Opernauftrag für Gewinner

An Wettbewerben nehme sie eigentlich nicht teil. Aber nachdem sie die beiden Künstler des NTM angesprochen haben, habe sie sich darauf eingelassen, und jetzt mache es ihr sogar Spaß. Doch sie bleibt auch entspannt: „Ich glaube, eine Jury hat bestimmte Vorstellungen und einen bestimmten Geschmack. Gewinner wird, wer dazu am besten passt“, meint sie. Aber alle Teilnehmer der Finalrunde seien Profis und gleich gut in ihrer Arbeit. Spannend sei der Wettbewerb, weil alle Teams aus unterschiedlichen Orten und Hintergründen kommen und sehr unterschiedliche Beiträge zu erwarten seien. Die kennenzulernen, darauf freue sie sich.

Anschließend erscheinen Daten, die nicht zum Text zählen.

/-- The port enters bus-off: under AUTO the recovery sequence starts at once (R380, R381). -/
def canBusOff (s : State) (p : Nat) : State :=
  let cmd := decide (canCfg s p 4 4 = 1)
  canPost (canRaise (modPort s p (fun x => { holdBuffers x with errState := if cmd then 2 else 3, recoveryWait := cmd })) p 1) .canBusOff p

/-- The error states that follow the counters: warning at 96, passive above 127, bus-off above 255 (R380). -/
def canErrorStates (s : State) (p : Nat) : State :=
  let x := canPort s p
  let warn := decide (96 ≤ x.tec) || decide (96 ≤ x.recCount)
  let passive := decide (127 < x.tec) || decide (127 < x.recCount)
  let s1 := setPort s p { x with warning := warn, errState := if 2 ≤ x.errState then x.errState else b2n passive }
  let s2 := if warn && !x.warning then canPost (canRaise s1 p 9) .canErrorWarning p else s1
  let s3 := if passive && decide (x.errState = 0) then canPost (canRaise s2 p 0) .canErrorPassive p else s2
  if decide (255 < x.tec) && decide (x.errState < 2) then canBusOff s3 p else s3

/-- Set a port's counters and let the states follow. -/
def canCount (s : State) (p tec recv : Nat) : State :=
  canErrorStates (modPort s p (fun x => { x with tec := tec, recCount := min recv 128 })) p

/-- An error frame is seen: counted, with its LEC; a receiver that drives the bus counts REC, 8 more for each dominant bit that ISO 11898-1
counts (R380; log 47). -/
def canErrorSeen (s : State) (p : Nat) (e : BusError) : State :=
  let s1 := modPort (countUp s Reg.canSnapErr p) p (fun x => { x with lec := lecOf e.kind })
  if canCounts s p then canCount s1 p (canPort s p).tec ((canPort s p).recCount + 1 + 8 * e.dominant) else s1

/-! ## Transmission (R374 to R377) -/

/-- The buffer in transmission. -/
def transmitting (x : CanPort) : Option (Nat × TxEntry) :=
  match [0, 1, 2].find? (fun b => decide ((txb x b).state = 2)) with
  | some b => (txb x b).entry.map (fun e => (b, e))
  | none => none

/-- A CAN_SEND ends with its outcome in DETAIL.WHERE (R377). Its entry is found by its port and its place in the queueing order. -/
def sendOutcome (s : State) (p : Nat) (e : TxEntry) (outcome : Nat) : State :=
  if e.src = .send then
    concludeAll s (fun x => decide (x.opcode = 0x0D03) && decide (x.subject = 4 * e.order + p)) .ok outcome (fun _ _ => [])
  else s

/-- A buffer is released with its outcome. -/
def releaseBuffer (s : State) (p b : Nat) (e : TxEntry) (outcome : Nat) : State :=
  sendOutcome (modPort s p (fun x => setTxb x b { state := 0, outcome := outcome, entry := none })) p e outcome

/-- A frame that is not one-shot stays pending for its retransmission (R377); from TB0 of a time master, which keeps it for reference messages,
it goes back to the list (R376). -/
def retryBuffer (s : State) (p b : Nat) (outcome : Nat) : State :=
  modPort s p (fun x =>
    match (txb x b).entry with
    | some e => if x.tstate = 3 ∧ b = 0 then returnEntry (setTxb x b { state := 0, outcome := outcome, entry := none }) e
      else setTxb x b { txb x b with state := 1, outcome := outcome }
    | none => x)

/-- The bus has carried an object's frame: recorded when it is the last committed payload (R389). -/
def markCarried (x : CanPort) (f : CanFrame) : CanPort :=
  x.objects.foldl (fun y d =>
    let t := txState y d.object
    let own := objectFrame d t.data
    if t.committed && decide (own.id = f.id ∧ own.ext = f.ext ∧ own.data = f.data) then setTxState y d.object { t with carried := true } else y) x

/-- An FD frame with BRS has the loop delay measured at its FDF-to-res edge, however it ends after it (R372). -/
def measureDelay (x : CanPort) (e : TxEntry) (loopDelay : Nat) : CanPort :=
  if e.frame.fdf && e.frame.brs then { x with tdcv := loopDelay % 256 } else x

/-- Frame in buffer `b` was sent and acknowledged. -/
def canSent (s : State) (p b : Nat) (e : TxEntry) (sof loopDelay : Nat) : State :=
  let x := canPort s p
  let y := markCarried { x with ackErrors := 0, noPartner := false } e.frame
  let z := if e.src = .reference then { y with stamp := some sof, prevAcked := true, alone := false } else y
  canCount (releaseBuffer (countUp (setPort s p (measureDelay z e loopDelay)) Reg.canSnapTx p) p b e 1) p (x.tec - 1) x.recCount

/-- Frame in buffer `b` met no acknowledge: TEC rises to error passive and stops there, but for a dominant bit in a passive error flag; after 16
in a row the port has no partner (R382, R386). -/
def canNoAck (s : State) (p b : Nat) (e : TxEntry) (sof loopDelay : Nat) (dominant : Bool) : State :=
  let x := canPort s p
  let n := x.ackErrors + 1
  let y := { x with ackErrors := n, lec := 3, noPartner := x.noPartner || decide (16 ≤ n) }
  let z := if e.src = .reference then { y with alone := true, stamp := some sof, prevAcked := false } else y
  let s1 := countUp (setPort s p (measureDelay z e loopDelay)) Reg.canSnapErr p
  let s2 := if decide (16 ≤ n) && !x.noPartner then canPost (canRaise s1 p 3) .canNoPartner p else s1
  let s3 := if e.oneShot then releaseBuffer s2 p b e 2 else retryBuffer s2 p b 2
  canCount s3 p (if x.errState = 0 ∨ dominant = true then x.tec + 8 else x.tec) x.recCount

Das Gewinner-Team bekommt den Auftrag, aus Camus’ Erzählung eine abendfüllende Kammeroper zu machen. Musiker sind Mitglieder des NTM-Ensembles, die Bewertung nimmt eine Jury von sechs Fachleuten vor, auch das Publikum wird eine Stimme abgeben können. Der erste Preis ist mit 20.000 Euro dotiert, der zweite Platz als Kammermusikpreis mit 5000 Euro. Das Finale findet als Zoom-Meeting statt am Donnerstag, 22. Juli, 19 Uhr. Für das Publikum ist die Anmeldung über die Webseite des Theaters kostenfrei möglich.